/-- Registers of the FU block, part 1. -/
def rowsFU0 : List RegRow := [
  ⟨0x30400, 4, 1, 4, 1, [⟨0, 6, .ro, 0⟩, ⟨16, 16, .ro, 0⟩]⟩,
  ⟨0x30500, 4, 1, 4, 1, [⟨0, 5, .lk, 0⟩, ⟨16, 12, .lk, 0x200⟩]⟩,
  ⟨0x30504, 4, 1, 4, 1, [⟨0, 32, .ro, 0⟩]⟩,
  ⟨0x30508, 4, 1, 4, 1, [⟨0, 32, .ro, 0⟩]⟩,
  ⟨0x3050C, 4, 1, 4, 1, [⟨0, 32, .ro, 0⟩]⟩,
  ⟨0x30800, 4, 256, 4, 1, [⟨0, 32, .ro, 0⟩]⟩,
  ⟨0x31000, 256, 4, 4, 1, [⟨0, 1, .lk, 0⟩]⟩,
  ⟨0x31004, 256, 4, 4, 1, [⟨0, 32, .lk, 0⟩]⟩,
  ⟨0x31008, 256, 4, 4, 1, [⟨0, 32, .lk, 0⟩]⟩,
  ⟨0x3100C, 256, 4, 4, 1, [⟨0, 32, .lk, 0xF4240⟩]⟩,
  ⟨0x31010, 256, 4, 4, 1, [⟨0, 32, .lk, 0⟩]⟩,
  ⟨0x31014, 256, 4, 4, 1, [⟨0, 32, .lk, 0⟩]⟩,
  ⟨0x31018, 256, 4, 4, 1, [⟨0, 32, .lk, 0x4C4B40⟩]⟩,
  ⟨0x3101C, 256, 4, 4, 1, [⟨0, 32, .lk, 0x989680⟩]⟩,
  ⟨0x31020, 256, 4, 4, 1, [⟨0, 32, .lk, 0⟩]⟩,
  ⟨0x31024, 256, 4, 4, 1, [⟨0, 16, .lk, 0⟩]⟩,
  ⟨0x31028, 256, 4, 4, 1, [⟨0, 32, .ro, 0⟩]⟩,
  ⟨0x3102C, 256, 4, 4, 1, [⟨0, 32, .ro, 0⟩]⟩,
  ⟨0x31030, 256, 4, 4, 1, [⟨0, 32, .ro, 0⟩]⟩,
  ⟨0x31034, 256, 4, 4, 1, [⟨0, 2, .ro, 0⟩, ⟨16, 16, .ro, 0⟩]⟩,
  ⟨0x31038, 256, 4, 4, 1, [⟨0, 32, .ro, 0⟩]⟩,
  ⟨0x3103C, 256, 4, 4, 1, [⟨0, 32, .ro, 0⟩]⟩,
  ⟨0x31040, 256, 4, 4, 1, [⟨0, 32, .ro, 0⟩]⟩,
  ⟨0x31044, 256, 4, 4, 1, [⟨0, 32, .ro, 0⟩]⟩]
/-- Registers of the FU block, part 2. -/
def rowsFU1 : List RegRow := [
  ⟨0x32000, 64, 48, 4, 1, [⟨0, 32, .ro, 0⟩]⟩,
  ⟨0x32004, 64, 48, 4, 1, [⟨0, 32, .ro, 0⟩]⟩,
  ⟨0x32008, 64, 48, 4, 1, [⟨0, 1, .lk, 0⟩, ⟨16, 14, .lk, 20⟩]⟩,
  ⟨0x3200C, 64, 48, 4, 1, [⟨0, 32, .ro, 0⟩]⟩,
  ⟨0x32010, 64, 48, 4, 1, [⟨0, 32, .ro, 0⟩]⟩,
  ⟨0x32014, 64, 48, 4, 1, [⟨0, 1, .ro, 0⟩, ⟨1, 1, .ro, 0⟩]⟩,
  ⟨0x32018, 64, 48, 4, 1, [⟨0, 32, .ro, 0⟩]⟩,
  ⟨0x3201C, 64, 48, 4, 1, [⟨0, 32, .ro, 0⟩]⟩,
  ⟨0x32020, 64, 48, 4, 1, [⟨0, 32, .ro, 0⟩]⟩,
  ⟨0x32024, 64, 48, 4, 1, [⟨0, 32, .ro, 0⟩]⟩,
  ⟨0x30000, 4, 1, 4, 1, [⟨0, 4, .ro, 0⟩, ⟨4, 7, .ro, 0⟩]⟩,
  ⟨0x30004, 4, 1, 4, 1, [⟨0, 2, .lk, 2⟩, ⟨16, 14, .lk, 0x5C0⟩]⟩,
  ⟨0x30008, 4, 1, 4, 1, [⟨0, 32, .lk, 0⟩]⟩,
  ⟨0x3000C, 4, 1, 4, 1, [⟨0, 32, .ro, 0⟩]⟩,
  ⟨0x31080, 256, 4, 4, 1, [⟨0, 32, .lk, 0⟩]⟩,
  ⟨0x31084, 256, 4, 4, 1, [⟨0, 16, .lk, 0⟩, ⟨16, 16, .lk, 0⟩]⟩,
  ⟨0x31088, 256, 4, 4, 1, [⟨0, 11, .lk, 0⟩, ⟨11, 1, .lk, 0⟩, ⟨12, 1, .lk, 1⟩]⟩,
  ⟨0x3108C, 256, 4, 4, 1, [⟨0, 19, .lk, 0⟩]⟩,
  ⟨0x31090, 256, 4, 4, 1, [⟨0, 16, .lk, 0⟩]⟩,
  ⟨0x31094, 256, 4, 4, 1, [⟨0, 16, .lk, 0⟩]⟩,
  ⟨0x31098, 256, 4, 4, 1, [⟨0, 16, .lk, 0⟩]⟩,
  ⟨0x310A0, 256, 4, 4, 1, [⟨0, 32, .ro, 0⟩]⟩,
  ⟨0x310A4, 256, 4, 4, 1, [⟨0, 32, .ro, 0x7FFFFFFF⟩]⟩,
  ⟨0x310A8, 256, 4, 4, 1, [⟨0, 32, .ro, 0⟩]⟩]
/-- Registers of the FU block, part 3. -/
def rowsFU2 : List RegRow := [
  ⟨0x310AC, 256, 4, 4, 1, [⟨0, 32, .ro, 0⟩]⟩,
  ⟨0x310B0, 256, 4, 4, 1, [⟨0, 32, .ro, 0⟩]⟩,
  ⟨0x310B4, 256, 4, 4, 1, [⟨0, 32, .ro, 0⟩]⟩,
  ⟨0x310B8, 256, 4, 4, 1, [⟨0, 32, .ro, 0⟩]⟩,
  ⟨0x310BC, 256, 4, 4, 1, [⟨0, 32, .ro, 0⟩]⟩,
  ⟨0x33000, 32, 64, 4, 1, [⟨0, 1, .lk, 0⟩, ⟨1, 1, .lk, 0⟩, ⟨2, 4, .lk, 0⟩, ⟨8, 4, .lk, 0⟩, ⟨12, 4, .lk, 4⟩, ⟨16, 8, .lk, 16⟩]⟩,
  ⟨0x33004, 32, 64, 4, 1, [⟨0, 16, .lk, 0⟩]⟩,
  ⟨0x33008, 32, 64, 4, 1, [⟨0, 6, .lk, 0⟩, ⟨8, 6, .lk, 0⟩, ⟨16, 6, .lk, 0⟩, ⟨24, 6, .lk, 0⟩]⟩,
  ⟨0x3300C, 32, 64, 4, 1, [⟨0, 6, .lk, 0⟩, ⟨8, 6, .lk, 0⟩, ⟨16, 6, .lk, 0⟩, ⟨24, 6, .lk, 0⟩]⟩,
  ⟨0x33010, 32, 64, 4, 4, [⟨0, 32, .lk, 0⟩]⟩,
  ⟨0x33800, 2048, 4, 32, 64, [⟨0, 8, .ro, 255⟩, ⟨8, 8, .ro, 0⟩, ⟨16, 8, .ro, 0⟩, ⟨24, 3, .ro, 0⟩]⟩,
  ⟨0x33804, 2048, 4, 32, 64, [⟨0, 32, .ro, 0⟩]⟩,
  ⟨0x33808, 2048, 4, 32, 64, [⟨0, 32, .ro, 0⟩]⟩,
  ⟨0x3380C, 2048, 4, 32, 64, [⟨0, 16, .ro, 0⟩, ⟨16, 16, .ro, 0⟩]⟩,
  ⟨0x33810, 2048, 4, 32, 64, [⟨0, 32, .ro, 0⟩]⟩,
  ⟨0x33814, 2048, 4, 32, 64, [⟨0, 32, .ro, 0⟩]⟩]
++++++++
Work instruction: The answer must be every line from the records above that contains the word "Registers", copied in full.

Result of the task:
/-- Registers of the FU block, part 1. -/
/-- Registers of the FU block, part 2. -/
/-- Registers of the FU block, part 3. -/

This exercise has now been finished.